Before I start, I hope that I made it clear in the original article that I was not comparing pure Python to vanilla MATLAB. Rather, pure Python and its ecosystem of libraries for matrix operations and scientific computing. Likewise, my comparison also encompasses MATLAB’s ecosystem of toolboxes such as Simulink and Symbolic Math.
With that in mind, let’s get into the list.
Myth 1: "MATLAB’s matrix operations are unbeatable"
MATLAB advocates often point out that MATLAB was literally built for matrix operations - it's right there in the name! Nothing can come close. Indeed, MATLAB used to be superior to anything in the Python ecosystem, but thanks to recent optimizations, the difference is now negligible.
NumPy’s memory management has improved
Where NumPy really pulls ahead is in how it manages memory, and this has a huge impact on performance in real-world applications.

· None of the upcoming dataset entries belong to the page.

-- ==== Sys2Proof/Config.lean ====
section
/-! DEFINITION. The elaboration parameters of CRCW (00_scope.md R4, R5, 20_memory.md R70), fixed for a
whole run (70_reset_and_hazards.md R231), and the one free value of the model. -/

namespace Sys2Proof

/-- The parameters of one CRCW. BUF_DEPTH is held as its number of 32-bit words less one, so that
every value of this type is a configuration R5 allows (a multiple of 4, 4 to 1024) and a
configuration it does not allow cannot be written (93 U12: refused). Log 2. -/
structure Config where
  /-- POLY_REV, the reflected generator without its x^32 term (R4); any 32-bit value (93 U13). -/
  polyRev : Word
  /-- BUF_DEPTH / 4 − 1 (R5). -/
  bufWordsLessOne : Fin 256
  /-- CRCW_BASE, where the platform places the block (R70, 93 U14). DESIGN CHOICE: default 0 (log 2). -/
  crcwBase : Nat
  deriving DecidableEq, Repr

namespace Config

/-- The default configuration: the IEEE 802.3 polynomial (R4) and BUF_DEPTH = 256 (R5). -/
def default : Config where
  polyRev := 0xEDB88320#32
  bufWordsLessOne := 63
  crcwBase := 0

/-- BUF_DEPTH, the byte capacity of each of OLDBUF and NEWBUF (R5). -/
def bufDepth (c : Config) : Nat := 4 * (c.bufWordsLessOne.val + 1)

/-- The bus offset that a system address reaches, where it reaches this block (R70: bus offsets are
relative to CRCW_BASE). -/
def offsetOf (c : Config) (systemAddress : Nat) : Option Offset :=
  if c.crcwBase ≤ systemAddress ∧ systemAddress < c.crcwBase + 0x1000 then
    some (BitVec.ofNat 12 (systemAddress - c.crcwBase))
  else none

/-- FREE VALUE (log 5): what a buffer byte holds that the host has not written since hardware reset
number `resets` (10_state.md R34, 93 U1: "whatever the RAM holds"). No body: nothing in Lean knows it. -/
opaque ramByte (resets address : Nat) : Byte

end Config

end Sys2Proof
end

One of its biggest advantages is views—when you slice an array in NumPy, you’re often just creating a new “window” into the same memory rather than copying the data.
This means operations on subarrays happen instantly and without extra memory overhead. MATLAB, on the other hand, tends to create copies when slicing, meaning if you extract a column from a large matrix, MATLAB will usually allocate a whole new array for it. That might not sound like much, but when you’re dealing with large datasets, those extra copies add up fast, burning through both memory and CPU cycles.
NumPy also lets you choose your data type explicitly. If you don’t need full double precision (float64), you can store numbers in float32, int16, or whatever best fits your needs—cutting memory usage in half or more. MATLAB, by default, stores everything as float64, so unless you explicitly convert data types, you’re always using more memory than necessary. This can matter a lot when dealing with massive arrays.
NumPy is also good at working with datasets larger than RAM. It has built-in support for memory mapping, meaning you can load just a chunk of a file into memory instead of the whole thing. MATLAB has something similar (matfile), but it’s more restrictive and doesn’t integrate as seamlessly into workflows where you need direct, efficient access to huge datasets.
Now, to be fair, MATLAB still has an edge in some areas. Its sparse matrix operations are well-optimized, and some built-in functions are faster because MATLAB has fine-tuned them over decades. But NumPy makes up for that with array broadcasting, stride-based memory access, and direct integration with SciPy, which covers most use cases just as well.
Thus, for most real-world applications, neither has a significant speed advantage over the other—it really comes down to ecosystem and workflow.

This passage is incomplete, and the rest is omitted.